There is a real Zero Game being played. All these staffers are screwing over their bosses by giving me the information. I'm getting phone calls from people laughing that it's in there. And the members and the Senators have no idea that it's there.

DM: On a scarier note about the book, there's mention in the press notes about a scientist clamming up on you once you got too close to the possibilities.

BM: The book establishes this connection between neutrinos and plutonium. When I started researching how you can make plutonium and all these things, my source at one of the government's top scientific institutions stopped returning my phone calls.

This is the guy that helped me find the connection in the first place.

Then a couple of weeks after that, I got a call that said, "take me out of your acknowledgments.

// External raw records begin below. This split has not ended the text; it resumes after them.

-- ==== Sys2Proof/Laws/State.lean ====
section
/-! SUPPORT. What each update of a state or of a context leaves and changes, field by field, so that no later proof unfolds a
record update. -/

namespace Sys2Proof.Machine

/-! ## The current context changed -/

@[simp] theorem State.modCur_cur (s : State) (f : Ctx → Ctx) : (s.modCur f).cur = f s.cur := rfl
@[simp] theorem State.modCur_oth (s : State) (f : Ctx → Ctx) : (s.modCur f).oth = s.oth := rfl
@[simp] theorem State.modCur_core (s : State) (f : Ctx → Ctx) : (s.modCur f).core = s.core := rfl
@[simp] theorem State.modCur_pkg (s : State) (f : Ctx → Ctx) : (s.modCur f).pkg = s.pkg := rfl
@[simp] theorem State.modCur_mem (s : State) (f : Ctx → Ctx) : (s.modCur f).mem = s.mem := rfl
@[simp] theorem State.modCur_poison (s : State) (f : Ctx → Ctx) : (s.modCur f).poison = s.poison := rfl
@[simp] theorem State.modCur_iss (s : State) (f : Ctx → Ctx) : (s.modCur f).iss = s.iss := rfl
@[simp] theorem State.modCur_ev (s : State) (f : Ctx → Ctx) : (s.modCur f).ev = s.ev := rfl
@[simp] theorem State.modCur_agenda (s : State) (f : Ctx → Ctx) : (s.modCur f).agenda = s.agenda := rfl
@[simp] theorem State.modCur_choice (s : State) (f : Ctx → Ctx) : (s.modCur f).choice = s.choice := rfl

/-! ## An effect queued -/

@[simp] theorem State.push_oth (s : State) (n : Nat) (e : Eff) : (s.push n e).oth = s.oth := rfl
@[simp] theorem State.push_core (s : State) (n : Nat) (e : Eff) : (s.push n e).core = s.core := rfl
@[simp] theorem State.push_pkg (s : State) (n : Nat) (e : Eff) : (s.push n e).pkg = s.pkg := rfl
@[simp] theorem State.push_mem (s : State) (n : Nat) (e : Eff) : (s.push n e).mem = s.mem := rfl
@[simp] theorem State.push_poison (s : State) (n : Nat) (e : Eff) : (s.push n e).poison = s.poison := rfl
@[simp] theorem State.push_iss (s : State) (n : Nat) (e : Eff) : (s.push n e).iss = s.iss := rfl
@[simp] theorem State.push_ev (s : State) (n : Nat) (e : Eff) : (s.push n e).ev = s.ev := rfl
@[simp] theorem State.push_agenda (s : State) (n : Nat) (e : Eff) : (s.push n e).agenda = s.agenda := rfl
@[simp] theorem State.push_choice (s : State) (n : Nat) (e : Eff) : (s.push n e).choice = s.choice := rfl
@[simp] theorem State.push_cur_s (s : State) (n : Nat) (e : Eff) : (s.push n e).cur.s = s.cur.s := rfl
@[simp] theorem State.push_cur_t (s : State) (n : Nat) (e : Eff) : (s.push n e).cur.t = s.cur.t := rfl
@[simp] theorem State.push_cur_k (s : State) (n : Nat) (e : Eff) : (s.push n e).cur.k = s.cur.k := rfl
@[simp] theorem State.push_cur_p (s : State) (n : Nat) (e : Eff) : (s.push n e).cur.p = s.cur.p := rfl
@[simp] theorem State.push_cur_ma (s : State) (n : Nat) (e : Eff) : (s.push n e).cur.ma = s.cur.ma := rfl
@[simp] theorem State.push_cur_u (s : State) (n : Nat) (e : Eff) : (s.push n e).cur.u = s.cur.u := rfl
@[simp] theorem State.push_cur_sc (s : State) (n : Nat) (e : Eff) : (s.push n e).cur.sc = s.cur.sc := rfl
@[simp] theorem State.push_cur_pc (s : State) (n : Nat) (e : Eff) : (s.push n e).cur.pc = s.cur.pc := rfl
@[simp] theorem State.push_cur_npc (s : State) (n : Nat) (e : Eff) : (s.push n e).cur.npc = s.cur.npc := rfl
@[simp] theorem State.push_cur_nnpc (s : State) (n : Nat) (e : Eff) : (s.push n e).cur.nnpc = s.cur.nnpc := rfl
@[simp] theorem State.push_cur_annul (s : State) (n : Nat) (e : Eff) : (s.push n e).cur.annul = s.cur.annul := rfl
@[simp] theorem State.push_cur_level (s : State) (n : Nat) (e : Eff) : (s.push n e).cur.level = s.cur.level := rfl
@[simp] theorem State.push_cur_pend (s : State) (n : Nat) (e : Eff) : (s.push n e).cur.pend = s.cur.pend ++ [{ rem := n, eff := e }] := rfl
@[simp] theorem State.push_cur_snap (s : State) (n : Nat) (e : Eff) : (s.push n e).cur.snap = s.cur.snap := rfl
@[simp] theorem State.push_cur_held (s : State) (n : Nat) (e : Eff) : (s.push n e).cur.held = s.cur.held := rfl
@[simp] theorem State.push_cur_sTag (s : State) (n : Nat) (e : Eff) : (s.push n e).cur.sTag = s.cur.sTag := rfl
@[simp] theorem State.push_cur_sMarks (s : State) (n : Nat) (e : Eff) : (s.push n e).cur.sMarks = s.cur.sMarks := rfl
@[simp] theorem State.push_cur_saved (s : State) (n : Nat) (e : Eff) : (s.push n e).cur.saved = s.cur.saved := rfl
@[simp] theorem State.push_cur_strand (s : State) (n : Nat) (e : Eff) : (s.push n e).cur.strand = s.cur.strand := rfl
@[simp] theorem State.push_cur_streams (s : State) (n : Nat) (e : Eff) : (s.push n e).cur.streams = s.cur.streams := rfl
@[simp] theorem State.push_cur_repN (s : State) (n : Nat) (e : Eff) : (s.push n e).cur.repN = s.cur.repN := rfl
@[simp] theorem State.push_cur_repEnd (s : State) (n : Nat) (e : Eff) : (s.push n e).cur.repEnd = s.cur.repEnd := rfl
@[simp] theorem State.push_cur_stuck (s : State) (n : Nat) (e : Eff) : (s.push n e).cur.stuck = s.cur.stuck := rfl
@[simp] theorem State.push_cur_why (s : State) (n : Nat) (e : Eff) : (s.push n e).cur.why = s.cur.why := rfl
@[simp] theorem State.push_cur_fpHold (s : State) (n : Nat) (e : Eff) : (s.push n e).cur.fpHold = s.cur.fpHold := rfl
@[simp] theorem State.push_cur_hostOp (s : State) (n : Nat) (e : Eff) : (s.push n e).cur.hostOp = s.cur.hostOp := rfl
@[simp] theorem State.push_cur_tlbHold (s : State) (n : Nat) (e : Eff) : (s.push n e).cur.tlbHold = s.cur.tlbHold := rfl
@[simp] theorem State.push_cur_loaded (s : State) (n : Nat) (e : Eff) : (s.push n e).cur.loaded = s.cur.loaded := rfl
@[simp] theorem State.push_cur_lone (s : State) (n : Nat) (e : Eff) : (s.push n e).cur.lone = s.cur.lone := rfl
@[simp] theorem State.push_cur_resumed (s : State) (n : Nat) (e : Eff) : (s.push n e).cur.resumed = s.cur.resumed := rfl
@[simp] theorem State.push_cur_bmHold (s : State) (n : Nat) (e : Eff) : (s.push n e).cur.bmHold = s.cur.bmHold := rfl
@[simp] theorem State.push_cur_saving (s : State) (n : Nat) (e : Eff) : (s.push n e).cur.saving = s.cur.saving := rfl
@[simp] theorem State.push_cur_noBreak (s : State) (n : Nat) (e : Eff) : (s.push n e).cur.noBreak = s.cur.noBreak := rfl
@[simp] theorem State.push_cur_start (s : State) (n : Nat) (e : Eff) : (s.push n e).cur.start = s.cur.start := rfl
@[simp] theorem State.push_cur_line (s : State) (n : Nat) (e : Eff) : (s.push n e).cur.line = s.cur.line := rfl
@[simp] theorem State.push_cur_stepDue (s : State) (n : Nat) (e : Eff) : (s.push n e).cur.stepDue = s.cur.stepDue := rfl
@[simp] theorem State.push_cur_since (s : State) (n : Nat) (e : Eff) : (s.push n e).cur.since = s.cur.since := rfl
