/-- A row word computed lane by lane issues with its lanes and their flags; one that can raise no flag has lanes without flags. -/
theorem rowLanes_of_rowWord {s : State} {i : Instr} {l occ w : Nat} {td : BitVec 4} {row : BitVec 6} {srcs : List (BitVec 4 × BitVec 6)}
    {rd able : Bool} {g : List Row → Nat → Nat × Flags}
    (hi : exec i s = finish s (s.rowWord l occ w td row srcs rd true able (fun vs m => laneRow w m (g vs))))
    (hr : Claim.rowReady s td row srcs rd) (hfl : able = false → ∀ vs n, (g vs n).2 = 0) :
    Claim.rowLanes s i l occ w td row (g (s.rowOperands td row srcs (rd || s.iss.ke))) := by
  obtain ⟨hc, hv, htrap, hp, hs, hd⟩ := hr
  refine ⟨_, _, ?_, fun n hn hm => lane_laneRow hn hm _, flags_laneRow w s.laneMask _⟩
  rw [hi, State.rowWord_ok hv hp hs (by simpa using hd) rfl rfl (fun _ => htrap) (fun h => flags_laneRow_zero (hfl h _)), finish_ok hc]
  rfl

/-! ## Compares (R198) -/

/-- Lane n of a compare of two rows, and its flags. -/
def cmpLane (typ : BitVec 3) (rm : Word) (quiet onNan : Bool) (p : Ordering → Bool) (ra rb : Row) (n : Nat) : Nat × Flags :=
  let r := if typFloat typ then (fenv typ rm).cmp quiet p onNan (laneN (typW typ) ra n) (laneN (typW typ) rb n)
    else (p (compare (lane (typW typ) ra n).toInt (lane (typW typ) rb n).toInt), 0)
  (if r.1 then 2 ^ typW typ - 1 else 0, r.2)

/-- A compare is a row word of its lanes. -/
theorem State.rowCmp_eq (s : State) (typ : BitVec 3) (td ta tb : BitVec 4) (row : BitVec 6) (quiet onNan : Bool) (p : Ordering → Bool) :
    s.rowCmp typ td ta tb row quiet onNan p = s.rowWord 2 1 (typW typ) td row [(ta, row), (tb, row)] false true (typFloat typ)
      (fun vs m => laneRow (typW typ) m (cmpLane typ s.cur.u.rm quiet onNan p (vs.getD 0 0) (vs.getD 1 0))) := rfl

/-- Integer lanes compare without flags. -/
theorem cmpLane_noFlags {typ : BitVec 3} (h : typFloat typ = false) (rm : Word) (quiet onNan : Bool) (p : Ordering → Bool) (ra rb : Row)
    (n : Nat) : (cmpLane typ rm quiet onNan p ra rb n).2 = 0 := by
  simp [cmpLane, h]

/-- A lane of a compare whose test of an order of integers is the relation `q`, by its type. -/
theorem cmpLane_eq {p : Ordering → Bool} {q : Int → Int → Bool} (hq : ∀ a b : Int, p (compare a b) = q a b) (typ : BitVec 3) (rm : Word)
    (quiet onNan : Bool) (ra rb : Row) (n : Nat) :
    cmpLane typ rm quiet onNan p ra rb n = if typ.toNat < 4 then
        let r := (fenv typ rm).cmp quiet p onNan (lane (typW typ) ra n).toNat (lane (typW typ) rb n).toNat
        (if r.1 then 2 ^ typW typ - 1 else 0, r.2)
      else (if q (lane (typW typ) ra n).toInt (lane (typW typ) rb n).toInt then 2 ^ typW typ - 1 else 0, 0) := by
  by_cases hf : typ.toNat < 4
  · simp only [cmpLane, typFloat, hf, decide_true, if_true, laneN]
  · simp only [cmpLane, typFloat, hf, decide_false, Bool.false_eq_true, if_false, hq]
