-- ==== Sys2Proof/Machine/System.lean ====
section
/-! DEFINITION. The system operations `RST` and `NOP` (42_system_and_cycle.md). -/

namespace Sys2Proof.Machine

/-- `RST` (R105): every item of state is written. The undelivered inputs and the records are not items of state
(R28, R8) and stay; `RST` emits none. -/
def rst (s : State) : State :=
  { frame := ⟨false, false, false, false⟩
    pos := 0
    acc := 0
    rcv := false
    snd := false
    datEn := true
    serEn := true
    perEn := false
    carEn := false
    tx := false
    hb := false
    prog := false
    recogN := true
    preCnt := 0
    perCnt := 0
    carCnt := 0
    input := s.input
    records := s.records }

/-- The meaning of `RST`. -/
def execRst (s : State) : Host.Outcome State Fault Refusal := .next (rst s)

/-- The meaning of `NOP` (R106): no state changes and no record is emitted. -/
def execNop (s : State) : Host.Outcome State Fault Refusal := .next s

end Sys2Proof.Machine
end

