/-! ### `Arm()` (R90) -/

theorem arm_eq (s : State) :
    arm s = { s with perEn := true, carEn := true,
                     preCnt := if s.perEn then s.preCnt else 0,
                     perCnt := if s.perEn then s.perCnt else 0,
                     carCnt := if s.carEn then s.carCnt else 0,
                     records := s.records ++ if s.perEn then [] else [.burst] } := by
  apply State.ext <;> simp

/-- Settles O16: the effect of `Arm()` field by field, and its no-op on an armed timer (R90). -/
theorem armEnablesBothSources : Obligations.ArmEnablesBothSources := by
  unfold Obligations.ArmEnablesBothSources
  exact fun s => ⟨arm_eq s, arm_of_armed⟩

/-! ### `CMATCH` (R94) -/

theorem cmatch_of_enabled {s : State} (h : s.carEn = true) : cmatch s = { s with tx := !s.tx } := by
  simp [cmatch, h]

theorem cmatch_of_disabled {s : State} (h : s.carEn = false) : cmatch s = s := by
  simp [cmatch, h]

/-- Settles O19: `CMATCH` by its one guard (R94). -/
theorem carrierMatchEffect : Obligations.CarrierMatchEffect := by
  unfold Obligations.CarrierMatchEffect
  refine ⟨decode_encode .cmatch, fun s => ?_⟩
  simp only [exec_eq_after, after, Host.Outcome.next.injEq]
  exact ⟨cmatch_of_enabled, cmatch_of_disabled⟩

/-! ### `PMATCH` (R93) -/

theorem pmatch_of_enabled {s : State} (h : s.perEn = true) :
    pmatch s = { s with perEn := false, carEn := false, tx := false, records := s.records ++ [.burstEnd] } := by
  simp [pmatch, h, emit]

theorem pmatch_of_disabled {s : State} (h : s.perEn = false) : pmatch s = s := by
  simp [pmatch, h]

/-- Between the two states a timing source was turned off (R17, R18). -/
def clearsEnable (s t : State) : Prop :=
  (s.perEn = true ∧ t.perEn = false) ∨ (s.carEn = true ∧ t.carEn = false)

theorem not_clearsEnable_of_eq {s t : State} (hper : t.perEn = s.perEn) (hcar : t.carEn = s.carEn) :
    ¬clearsEnable s t := by
  simp [clearsEnable, hper, hcar]

theorem not_clearsEnable_clk (s : State) : ¬clearsEnable s (clk s) := by
  simp [clearsEnable]

/-- A `TICK` turns a source off only in the cycle of the period match (R95). -/
theorem periodMatch_of_clearsEnable_tick {p : TimerParams} {s : State} (h : clearsEnable s (tick p s)) :
    periodMatch p s = true := by
  obtain ⟨hon, hoff⟩ | ⟨hon, hoff⟩ := h <;> simpa [hon] using hoff

/-- The operations that can end a burst (R93): `CLK` leaves both sources on, and the others write neither enable. -/
theorem clearsEnable_cases {i : Instr} {s : State} (h : clearsEnable s (after i s)) :
    i = .pmatch ∨ i = .rst ∨ (i = .tick ∧ periodMatch Config.timer s = true) := by
  cases i with
  | pmatch => exact .inl rfl
  | rst => exact .inr (.inl rfl)
  | tick => exact .inr (.inr ⟨rfl, periodMatch_of_clearsEnable_tick h⟩)
  | clk => exact absurd h (not_clearsEnable_clk s)
  | nop => exact absurd h (not_clearsEnable_of_eq rfl rfl)
  | dat => exact absurd h (not_clearsEnable_of_eq (dat_perEn s) (dat_carEn s))
  | btn => exact absurd h (not_clearsEnable_of_eq (sendRequest_perEn s) (sendRequest_carEn s))
  | ser b => exact absurd h (not_clearsEnable_of_eq (ser_perEn b s) (ser_carEn b s))
  | cmatch => exact absurd h (not_clearsEnable_of_eq (cmatch_perEn s) (cmatch_carEn s))

theorem tick_records_of_periodMatch {p : TimerParams} {s : State} (h : periodMatch p s = true) :
    (tick p s).records = s.records ++ [.burstEnd] := by
  simp [h]

/-- Settles O18: `PMATCH` by its one guard; the operations that clear an enable by case analysis, and a `TICK` among them
is at its period match, so that it reports the end of the burst (R93, R95). -/
theorem periodMatchEffect : Obligations.PeriodMatchEffect := by
  unfold Obligations.PeriodMatchEffect
  simp only [exec_eq_after, Host.Outcome.next.injEq]
  refine ⟨decode_encode .pmatch, fun s => pmatch_of_enabled, fun s => pmatch_of_disabled, ?_⟩
  rintro i s _ rfl hclears
  obtain hpmatch | hrst | ⟨rfl, hmatch⟩ := clearsEnable_cases hclears
  · exact .inl hpmatch
  · exact .inr (.inl hrst)
  · exact .inr (.inr ⟨rfl, tick_records_of_periodMatch hmatch⟩)

/-! ### `TICK` (R95) -/

theorem carrierMatch_iff (p : TimerParams) (s : State) :
    carrierMatch p s = true ↔ s.carEn = true ∧ s.carCnt = (p.carrierTarget : Nat) - 1 := by
  simp [carrierMatch, atMatch]

theorem prescaledCount_iff (p : TimerParams) (s : State) :
    prescaledCount p s = true ↔ s.perEn = true ∧ s.preCnt = (p.prescale : Nat) - 1 := by
  simp [prescaledCount, atMatch]

theorem periodMatch_iff (p : TimerParams) (s : State) :
    periodMatch p s = true ↔ prescaledCount p s = true ∧ s.perCnt = (p.periodTarget : Nat) - 1 := by
  simp [periodMatch, atMatch]

/-- A counter behind an enable: it wraps at the enabled match, else counts if enabled, else holds (R95, R102). -/
theorem countUp_of_enable (target : ℕ+) (enable : Bool) (n : Nat) :
    (if enable then countUp target n else n) =
      if enable && atMatch target n then 0 else if enable then n + 1 else n := by
  cases enable <;> rfl

/-- The next state of `TICK`, by the three matches of the cycle: the carrier toggle is seen on the line only where the
period match does not clear it afterwards (R95). -/
theorem tick_eq (p : TimerParams) (s : State) :
    tick p s =
      { s with carCnt := if carrierMatch p s then 0 else if s.carEn then s.carCnt + 1 else s.carCnt
               preCnt := if prescaledCount p s then 0 else if s.perEn then s.preCnt + 1 else s.preCnt
               perCnt := if periodMatch p s then 0 else if prescaledCount p s then s.perCnt + 1 else s.perCnt
               tx := if periodMatch p s then false else if carrierMatch p s then !s.tx else s.tx
               perEn := if periodMatch p s then false else s.perEn
               carEn := if periodMatch p s then false else s.carEn
               records := s.records ++ if periodMatch p s then [.burstEnd] else [] } := by
  apply State.ext
  case carCnt => exact (tick_carCnt p s).trans (countUp_of_enable _ _ _)
  case preCnt => exact (tick_preCnt p s).trans (countUp_of_enable _ _ _)
  case perCnt => exact (tick_perCnt p s).trans (countUp_of_enable _ _ _)
  case tx => cases hc : carrierMatch p s <;> cases hp : periodMatch p s <;> simp [hc, hp]
  case perEn => cases hp : periodMatch p s <;> simp [hp]
  case carEn => cases hp : periodMatch p s <;> simp [hp]
  -- What is left are the records and the fields `TICK` does not write.
  all_goals simp

/-- Settles O20: the next state of `TICK`, its three matches spelled out as enables and last counts (R95). -/
theorem tickEffect : Obligations.TickEffect := by
  unfold Obligations.TickEffect
  refine ⟨decode_encode .tick, exec_eq_after .tick, fun p s => ?_⟩
  simp only [← carrierMatch_iff, ← prescaledCount_iff, ← periodMatch_iff]
  exact tick_eq p s

end Sys2Proof.Machine
end

section
/-! PROOF. The system operations (42_system_and_cycle.md R105, R106): what `RST` alone does, and what makes a cycle without
an event empty. -/

namespace Sys2Proof.Machine

/-! ### `RST` (R105) -/

/-- Without `RST` the serial path is never opened: a send request closes it, and the other operations do not write it. -/
theorem serEn_of_after {i : Instr} {s : State} (hi : i ≠ .rst) (h : (after i s).serEn = true) : s.serEn = true := by
  cases i with
  | rst => exact absurd rfl hi
  | nop => exact h
  | clk => exact (clk_serEn s).symm.trans h
  | dat => exact (dat_serEn s).symm.trans h
  | btn => exact (Bool.and_eq_true_iff.1 ((sendRequest_serEn s).symm.trans h)).2
  | ser b => exact (Bool.and_eq_true_iff.1 ((ser_serEn b s).symm.trans h)).2
  | pmatch => exact (pmatch_serEn s).symm.trans h
  | cmatch => exact (cmatch_serEn s).symm.trans h
  | tick => exact (tick_serEn Config.timer s).symm.trans h

/-- Without `RST` a recognition is never withdrawn: `CLK` can only lower `RECOG_N`, and the other operations do not write
it. -/
theorem recogN_of_after {i : Instr} {s : State} (hi : i ≠ .rst) (h : (after i s).recogN = true) : s.recogN = true := by
  cases i with
  | rst => exact absurd rfl hi
  | nop => exact h
  | clk => exact (Bool.and_eq_true_iff.1 ((clk_recogN s).symm.trans h)).1
  | dat => exact (dat_recogN s).symm.trans h
  | btn => exact (sendRequest_recogN s).symm.trans h
  | ser b => exact (ser_recogN b s).symm.trans h
  | pmatch => exact (pmatch_recogN s).symm.trans h
  | cmatch => exact (cmatch_recogN s).symm.trans h
  | tick => exact (tick_recogN Config.timer s).symm.trans h

/-- Settles O21: the items as `rst` writes them, and for the other operations the two lemmas on what they never raise
(R105). -/
theorem resetEffect : Obligations.ResetEffect := by
  unfold Obligations.ResetEffect
  refine ⟨decode_encode .rst, exec_eq_after .rst, fun i s t hi ht => ?_⟩
  obtain rfl : after i s = t := by rwa [exec_eq_after, Host.Outcome.next.injEq] at ht
  exact ⟨serEn_of_after hi, recogN_of_after hi⟩

/-! ### `NOP` and the cycle without an event (R106) -/

/-- A counter that one count leaves as it is wrapped (R102): its target is 1. -/
theorem atMatch_of_countUp_eq_self {target : ℕ+} {n : Nat} (h : countUp target n = n) : atMatch target n = true := by
  unfold countUp at h
  split at h
  · assumption
  · omega

theorem tick_of_disabled (p : TimerParams) {s : State} (hper : s.perEn = false) (hcar : s.carEn = false) :
    tick p s = s := by
  apply State.ext <;> simp [periodMatch, prescaledCount, carrierMatch, hper, hcar]

/-- A period match leaves a record (R93). -/
theorem periodMatch_eq_false_of_tick_eq_self {p : TimerParams} {s : State} (h : tick p s = s) :
    periodMatch p s = false := by
  have hrecords := congrArg State.records h
  simpa using hrecords

/-- Were the period source enabled, both its counters would wrap in place, and that is a period match. -/
theorem perEn_eq_false_of_tick_eq_self {p : TimerParams} {s : State} (h : tick p s = s) : s.perEn = false := by
  rw [Bool.eq_false_iff]
  intro hon
  have hpre : prescaledCount p s = true := by
    have hcnt : countUp p.prescale s.preCnt = s.preCnt := by simpa [hon] using congrArg State.preCnt h
    simp [prescaledCount, hon, atMatch_of_countUp_eq_self hcnt]
  have hmatch : periodMatch p s = true := by
    have hcnt : countUp p.periodTarget s.perCnt = s.perCnt := by simpa [hpre] using congrArg State.perCnt h
    simp [periodMatch, hpre, atMatch_of_countUp_eq_self hcnt]
  simp [periodMatch_eq_false_of_tick_eq_self h] at hmatch

/-- Were the carrier source enabled, its counter would wrap in place, and that toggles `TX`. -/
theorem carEn_eq_false_of_tick_eq_self {p : TimerParams} {s : State} (h : tick p s = s) : s.carEn = false := by
  rw [Bool.eq_false_iff]
  intro hon
  have hmatch : carrierMatch p s = true := by
    have hcnt : countUp p.carrierTarget s.carCnt = s.carCnt := by simpa [hon] using congrArg State.carCnt h
    simp [carrierMatch, hon, atMatch_of_countUp_eq_self hcnt]
  have htx : (!s.tx) = s.tx := by simpa [periodMatch_eq_false_of_tick_eq_self h, hmatch] using congrArg State.tx h
  simp at htx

Take my government organization out of your acknowledgments."

And that's when you have to start wondering, okay, what am I really talking about here? Have I gotten too close to something I shouldn't be talking about?

I spoke to a guy last week who used to imagine doomsday scenarios for the government. He'd basically work them out, figure them out so the government could figure out how to prevent them. I told him the ending of The Zero Game and he said I was totally on to something with that. They wouldn't know how to stop it. So it's a really good question.

Obviously, stranger things have started from fiction. Does that make you rest easy?

DM: Oh, yeah, I'm going to be able to sleep tonight.

BM: And there's a man sleeping under your pillow.